## Task instructions
Among the entries below, how many lines include the string "show"? Answer with only the number.

## Data provided

++++++++

theorem idList_succ (u : State) (j n : Nat) :
    u.idList j (n + 1) = idByte u.par.entdaaIdAckBit (u.answer j) :: u.idList (j + 1) n := by
  simp only [State.idList, List.range_succ_eq_map, List.map_cons, List.map_map]
  congr 1
  apply List.map_congr_left
  intro k _
  simp only [Function.comp, Nat.succ_eq_add_one]
  rw [show j + 1 + k = j + (k + 1) by omega]

theorem idList_play (cs : List CpCmd) (j n : Nat) : (u.play cs).idList j n = u.idList (sampledIn cs + j) n := by
  unfold State.idList
  apply List.map_congr_left
  intro k _
  rw [play_answer, play_par, ← Nat.add_assoc]

@[simp] theorem sampledIn_idFrames (b : Bool) (n : Nat) : sampledIn (List.replicate n (idFrame b)) = n := by
  simp [sampledIn, List.countP_replicate, idFrame_width]

theorem entdaaIdBytes_goes (n i : Nat) (h : s.Follows L u) (hm : u.mode = .sdr) (hn : i + n ≤ u.par.rxbufBytes) :
    (entdaaIdBytes n i s).Goes L ()
      ((u.play (List.replicate n (idFrame u.par.entdaaIdAckBit))).stored i (u.idList 0 n)) := by
  induction n generalizing s u i with
  | zero => exact Run.Goes.ok h
  | succ n ih =>
    rw [entdaaIdBytes, h.par]
    refine (xfer_play _ _ h hm (idFrame_program _) (idFrame_width _)).bind fun s1 h1 => ?_
    have hp : s1.par = u.par := h1.par.trans (by simp)
    rw [hp, idByte_sample]
    refine (rxbByte_goes h1 _ (by simp only [play_par]; omega)).bind fun s2 h2 => ?_
    have := ih (i + 1) h2 (by simpa using hm) (by simp only [stored_par, play_par]; omega)
    refine this.mono (fun _ v hv => ⟨rfl, ?_⟩) fun _ h => h
    rw [hv.2, idList_succ, List.replicate_succ]
    have e : State.idList ((u.play [idFrame u.par.entdaaIdAckBit]).stored i [idByte u.par.entdaaIdAckBit (u.answer 0)]) 0 n =
        u.idList 1 n := by
      unfold State.idList
      apply List.map_congr_left
      intro k _
      rw [stored_answer, play_answer, stored_par, play_par, sampledIn_cons, idFrame_width]
      congr 2
      simp only [Option.isSome_some, if_true, sampledIn_nil]
      omega
    rw [e, stored_par, play_par, play_stored, play_play]
    have := stored_stored (u.play ([idFrame u.par.entdaaIdAckBit] ++ List.replicate n (idFrame u.par.entdaaIdAckBit))) i
      [idByte u.par.entdaaIdAckBit (u.answer 0)] (u.idList 1 n)
    simpa using this

theorem entdaaBody_post (h : s.Follows L u) (hm : u.mode = .sdr) (ht : u.sdrTab = sdrTable) (a : BusAddr)
    (hb : 8 ≤ u.par.rxbufBytes) :
    (entdaaBody a s).Post L (fun _ _ => False) fun v => u.PrologueEnds v ∨ (u.HeaderAck ∧
      (u.AddrNack (headerCmds ++ byteCmds cccEntdaa) bcastAddr true v ∨ (isAck (u.answer 2) = true ∧
        v = ((u.play (entdaaCmds u.par.entdaaIdAckBit a ++ [.stop])).stored 0 (u.idList 3 8)).finished
          (if isAck (u.answer 11) then .ok else .nakDuringSdrAddr) 8))) := by
  refine prologue_bind h hm fun s1 _ h1 => ?_
  refine (sdrWriteByte_after _ h1 hm ht).bind fun s2 h2 => ?_
  refine (restartAddr_after h2 hm _ true).bind (fun _ h => .inl h) fun _ s3 v h3 hv => ?_
  obtain ⟨hk, rfl⟩ := hv
  refine (entdaaIdBytes_goes 8 0 h3 (mode_play hm _) (by simpa using hb)).bind fun s4 h4 => ?_
  rw [play_par, play_play, idList_play] at h4
  refine (xfer_play (dabFrame a) 9 h4 (mode_play hm _) rfl rfl).bind fun s5 h5 => ?_
  rw [isAck_sample _ _ (by omega), stored_answer, play_answer, sampledIn_append, sampledIn_idFrames]
  rw [play_stored, play_play] at h5
  have fin : ∀ st, (sdrStopFinish st 8 s5 : Run Unit).Ends L
      (((u.play (entdaaCmds u.par.entdaaIdAckBit a ++ [.stop])).stored 0 (u.idList 3 8)).finished st 8) := by
    intro st
    have := sdrStopFinish_ends (α := Unit) h5 (mode_play hm _) st 8
    rw [play_stored, play_play] at this
    exact this
  have hk' : isAck (u.answer 2) = true := by simpa using hk
  show Run.Post L (if isAck (u.answer 11) = true then _ else _) _ _
  cases hd : isAck (u.answer 11) with
  | true =>
    simp only [if_true]
    exact (fin _).mono (fun _ _ h => h) fun v hv => .inr ⟨hk', hv⟩
  | false =>
    simp only [Bool.false_eq_true, if_false]
    exact (fin _).mono (fun _ _ h => h) fun v hv => .inr ⟨hk', hv⟩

++++++++

## Your response
2